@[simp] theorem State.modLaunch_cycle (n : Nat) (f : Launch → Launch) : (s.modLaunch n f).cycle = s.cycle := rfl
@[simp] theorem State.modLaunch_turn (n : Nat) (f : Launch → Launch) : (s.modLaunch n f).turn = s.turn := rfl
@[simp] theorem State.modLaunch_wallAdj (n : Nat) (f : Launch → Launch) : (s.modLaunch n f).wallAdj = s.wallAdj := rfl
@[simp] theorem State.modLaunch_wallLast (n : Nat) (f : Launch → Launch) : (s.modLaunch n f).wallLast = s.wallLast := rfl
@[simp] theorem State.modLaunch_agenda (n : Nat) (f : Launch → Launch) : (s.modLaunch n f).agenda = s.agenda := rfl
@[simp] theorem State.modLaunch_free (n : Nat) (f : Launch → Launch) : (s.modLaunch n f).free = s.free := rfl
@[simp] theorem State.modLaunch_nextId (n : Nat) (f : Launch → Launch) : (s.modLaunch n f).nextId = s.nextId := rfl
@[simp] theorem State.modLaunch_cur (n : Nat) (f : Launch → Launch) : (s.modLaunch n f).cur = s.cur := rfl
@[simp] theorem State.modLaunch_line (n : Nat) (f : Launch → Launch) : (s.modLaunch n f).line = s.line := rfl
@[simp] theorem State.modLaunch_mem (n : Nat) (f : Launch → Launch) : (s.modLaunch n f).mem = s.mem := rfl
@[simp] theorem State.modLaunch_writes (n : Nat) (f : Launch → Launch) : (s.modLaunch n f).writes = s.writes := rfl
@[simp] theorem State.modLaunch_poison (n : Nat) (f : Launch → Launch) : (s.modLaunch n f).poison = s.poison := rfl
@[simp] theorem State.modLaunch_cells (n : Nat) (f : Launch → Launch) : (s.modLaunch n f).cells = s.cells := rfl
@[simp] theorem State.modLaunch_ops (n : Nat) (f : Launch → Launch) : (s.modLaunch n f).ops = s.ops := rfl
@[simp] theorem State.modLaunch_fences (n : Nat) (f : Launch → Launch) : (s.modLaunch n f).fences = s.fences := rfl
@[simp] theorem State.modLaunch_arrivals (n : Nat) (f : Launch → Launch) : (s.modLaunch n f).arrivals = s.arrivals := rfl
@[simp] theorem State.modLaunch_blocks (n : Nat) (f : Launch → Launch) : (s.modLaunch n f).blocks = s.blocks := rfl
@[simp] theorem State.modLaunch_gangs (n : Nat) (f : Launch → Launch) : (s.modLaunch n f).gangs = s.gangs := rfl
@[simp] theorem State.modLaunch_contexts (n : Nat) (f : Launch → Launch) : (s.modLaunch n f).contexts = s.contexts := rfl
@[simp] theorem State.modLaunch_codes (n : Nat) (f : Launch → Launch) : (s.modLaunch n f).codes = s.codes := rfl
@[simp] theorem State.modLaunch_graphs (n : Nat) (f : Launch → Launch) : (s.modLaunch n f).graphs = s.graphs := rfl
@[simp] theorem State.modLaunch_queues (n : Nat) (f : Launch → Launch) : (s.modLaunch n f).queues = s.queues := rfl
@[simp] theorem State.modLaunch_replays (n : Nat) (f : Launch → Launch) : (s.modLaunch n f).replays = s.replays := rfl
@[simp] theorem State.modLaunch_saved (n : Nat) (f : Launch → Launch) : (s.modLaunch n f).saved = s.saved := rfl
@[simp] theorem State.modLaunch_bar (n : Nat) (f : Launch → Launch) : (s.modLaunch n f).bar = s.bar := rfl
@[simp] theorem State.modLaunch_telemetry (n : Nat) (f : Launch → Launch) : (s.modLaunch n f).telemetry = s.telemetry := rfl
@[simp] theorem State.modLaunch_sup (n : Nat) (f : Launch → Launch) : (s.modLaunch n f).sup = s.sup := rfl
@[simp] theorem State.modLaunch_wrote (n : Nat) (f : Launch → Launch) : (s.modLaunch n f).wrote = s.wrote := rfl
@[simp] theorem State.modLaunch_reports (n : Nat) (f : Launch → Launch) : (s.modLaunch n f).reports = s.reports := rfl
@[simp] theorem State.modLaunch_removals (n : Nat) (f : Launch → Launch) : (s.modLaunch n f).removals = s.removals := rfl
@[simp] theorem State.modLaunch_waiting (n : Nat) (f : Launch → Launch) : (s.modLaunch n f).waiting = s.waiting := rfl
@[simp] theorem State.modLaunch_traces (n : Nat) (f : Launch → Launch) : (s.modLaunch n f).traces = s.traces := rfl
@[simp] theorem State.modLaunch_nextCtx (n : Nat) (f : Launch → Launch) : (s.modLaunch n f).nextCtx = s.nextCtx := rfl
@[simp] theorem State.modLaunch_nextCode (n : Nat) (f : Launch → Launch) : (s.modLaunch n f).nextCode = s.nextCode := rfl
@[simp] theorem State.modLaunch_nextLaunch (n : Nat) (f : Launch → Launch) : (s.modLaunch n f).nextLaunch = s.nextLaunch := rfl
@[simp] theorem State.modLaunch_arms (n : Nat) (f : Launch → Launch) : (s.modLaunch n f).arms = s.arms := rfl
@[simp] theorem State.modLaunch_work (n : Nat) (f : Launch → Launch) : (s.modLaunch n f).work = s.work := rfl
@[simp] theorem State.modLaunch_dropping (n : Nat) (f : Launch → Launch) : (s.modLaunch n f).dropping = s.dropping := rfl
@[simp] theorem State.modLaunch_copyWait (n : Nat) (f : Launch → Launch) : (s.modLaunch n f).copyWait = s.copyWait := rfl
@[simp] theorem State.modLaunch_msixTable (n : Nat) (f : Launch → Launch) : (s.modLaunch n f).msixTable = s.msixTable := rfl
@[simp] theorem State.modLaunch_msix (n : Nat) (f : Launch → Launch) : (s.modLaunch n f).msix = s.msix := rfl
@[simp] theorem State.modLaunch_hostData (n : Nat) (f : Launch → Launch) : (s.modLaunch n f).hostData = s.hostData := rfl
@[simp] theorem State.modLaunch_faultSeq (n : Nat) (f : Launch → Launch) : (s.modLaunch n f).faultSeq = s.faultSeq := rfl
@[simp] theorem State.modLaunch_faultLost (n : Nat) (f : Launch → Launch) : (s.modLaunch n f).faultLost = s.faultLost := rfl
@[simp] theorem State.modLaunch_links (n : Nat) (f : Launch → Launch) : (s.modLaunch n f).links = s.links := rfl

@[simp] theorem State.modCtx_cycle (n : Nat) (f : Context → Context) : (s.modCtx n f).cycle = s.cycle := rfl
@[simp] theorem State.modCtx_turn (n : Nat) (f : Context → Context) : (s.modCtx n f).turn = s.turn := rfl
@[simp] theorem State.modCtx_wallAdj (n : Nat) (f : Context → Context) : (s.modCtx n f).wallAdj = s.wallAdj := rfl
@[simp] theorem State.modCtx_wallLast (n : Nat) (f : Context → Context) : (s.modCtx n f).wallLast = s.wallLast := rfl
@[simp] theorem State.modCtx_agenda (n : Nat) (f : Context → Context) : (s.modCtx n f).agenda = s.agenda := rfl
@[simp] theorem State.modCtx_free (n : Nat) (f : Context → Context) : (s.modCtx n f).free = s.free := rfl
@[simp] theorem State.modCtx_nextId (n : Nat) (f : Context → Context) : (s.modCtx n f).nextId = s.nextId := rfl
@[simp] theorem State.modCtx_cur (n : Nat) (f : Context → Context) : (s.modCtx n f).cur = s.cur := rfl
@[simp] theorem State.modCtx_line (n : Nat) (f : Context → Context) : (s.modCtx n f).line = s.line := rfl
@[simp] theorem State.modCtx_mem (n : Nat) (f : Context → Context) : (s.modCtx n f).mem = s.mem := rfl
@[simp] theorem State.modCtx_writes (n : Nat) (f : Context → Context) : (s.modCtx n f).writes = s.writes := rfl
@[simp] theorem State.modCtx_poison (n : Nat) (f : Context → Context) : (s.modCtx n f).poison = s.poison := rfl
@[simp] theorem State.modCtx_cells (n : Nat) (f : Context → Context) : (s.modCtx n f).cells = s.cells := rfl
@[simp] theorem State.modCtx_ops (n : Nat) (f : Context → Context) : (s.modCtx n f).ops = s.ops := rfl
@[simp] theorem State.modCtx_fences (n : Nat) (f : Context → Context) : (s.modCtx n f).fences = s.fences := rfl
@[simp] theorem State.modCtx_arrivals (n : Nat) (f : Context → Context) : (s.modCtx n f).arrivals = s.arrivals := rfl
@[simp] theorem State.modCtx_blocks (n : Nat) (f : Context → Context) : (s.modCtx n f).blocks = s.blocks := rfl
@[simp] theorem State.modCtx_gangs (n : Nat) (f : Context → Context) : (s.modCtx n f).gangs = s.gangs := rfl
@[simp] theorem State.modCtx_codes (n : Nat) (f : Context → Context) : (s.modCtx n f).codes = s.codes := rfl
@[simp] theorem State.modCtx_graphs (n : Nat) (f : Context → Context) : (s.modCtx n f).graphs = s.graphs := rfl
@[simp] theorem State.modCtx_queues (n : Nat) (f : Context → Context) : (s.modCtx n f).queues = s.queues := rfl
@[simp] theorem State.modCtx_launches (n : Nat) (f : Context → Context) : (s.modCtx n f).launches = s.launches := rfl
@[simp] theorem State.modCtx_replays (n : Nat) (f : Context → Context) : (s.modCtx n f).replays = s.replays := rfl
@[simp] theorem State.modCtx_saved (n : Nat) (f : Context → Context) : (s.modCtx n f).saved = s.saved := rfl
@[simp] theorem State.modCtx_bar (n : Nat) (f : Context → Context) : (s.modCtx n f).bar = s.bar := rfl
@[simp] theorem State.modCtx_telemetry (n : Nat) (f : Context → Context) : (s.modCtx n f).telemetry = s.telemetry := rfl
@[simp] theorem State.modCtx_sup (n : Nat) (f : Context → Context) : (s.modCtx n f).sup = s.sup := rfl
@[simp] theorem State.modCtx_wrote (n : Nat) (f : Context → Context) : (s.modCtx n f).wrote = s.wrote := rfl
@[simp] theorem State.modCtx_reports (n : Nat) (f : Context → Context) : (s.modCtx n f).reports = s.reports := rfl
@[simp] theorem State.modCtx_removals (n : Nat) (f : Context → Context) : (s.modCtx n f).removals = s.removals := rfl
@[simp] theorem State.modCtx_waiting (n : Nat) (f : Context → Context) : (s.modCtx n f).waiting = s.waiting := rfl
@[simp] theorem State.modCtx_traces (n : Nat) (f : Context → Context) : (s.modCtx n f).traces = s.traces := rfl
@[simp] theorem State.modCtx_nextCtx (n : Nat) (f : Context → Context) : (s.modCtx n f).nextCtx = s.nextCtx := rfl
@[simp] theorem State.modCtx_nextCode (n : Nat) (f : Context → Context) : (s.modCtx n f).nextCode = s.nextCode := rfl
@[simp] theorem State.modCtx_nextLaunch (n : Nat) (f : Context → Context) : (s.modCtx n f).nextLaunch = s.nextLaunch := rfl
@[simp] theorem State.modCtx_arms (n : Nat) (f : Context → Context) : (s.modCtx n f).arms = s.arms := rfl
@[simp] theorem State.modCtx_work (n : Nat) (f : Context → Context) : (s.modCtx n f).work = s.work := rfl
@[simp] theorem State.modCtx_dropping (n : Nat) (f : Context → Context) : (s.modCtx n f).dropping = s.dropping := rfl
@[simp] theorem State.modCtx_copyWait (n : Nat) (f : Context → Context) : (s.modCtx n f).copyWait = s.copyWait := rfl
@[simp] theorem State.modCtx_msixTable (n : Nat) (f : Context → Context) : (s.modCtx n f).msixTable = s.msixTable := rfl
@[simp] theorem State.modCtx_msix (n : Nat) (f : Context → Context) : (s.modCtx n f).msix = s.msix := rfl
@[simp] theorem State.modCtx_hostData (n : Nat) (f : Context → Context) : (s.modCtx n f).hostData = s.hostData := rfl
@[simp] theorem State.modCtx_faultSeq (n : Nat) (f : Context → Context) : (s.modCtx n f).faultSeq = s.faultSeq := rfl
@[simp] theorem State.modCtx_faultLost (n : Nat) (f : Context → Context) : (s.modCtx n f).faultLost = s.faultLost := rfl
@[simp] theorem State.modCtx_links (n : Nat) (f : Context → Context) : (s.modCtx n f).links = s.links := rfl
——————————
Give back the records word for word. Start at the first line, end at the line containing "(s.modLaunch n f).turn = s.turn := rfl", and include both.

@[simp] theorem State.modLaunch_cycle (n : Nat) (f : Launch → Launch) : (s.modLaunch n f).cycle = s.cycle := rfl
@[simp] theorem State.modLaunch_turn (n : Nat) (f : Launch → Launch) : (s.modLaunch n f).turn = s.turn := rfl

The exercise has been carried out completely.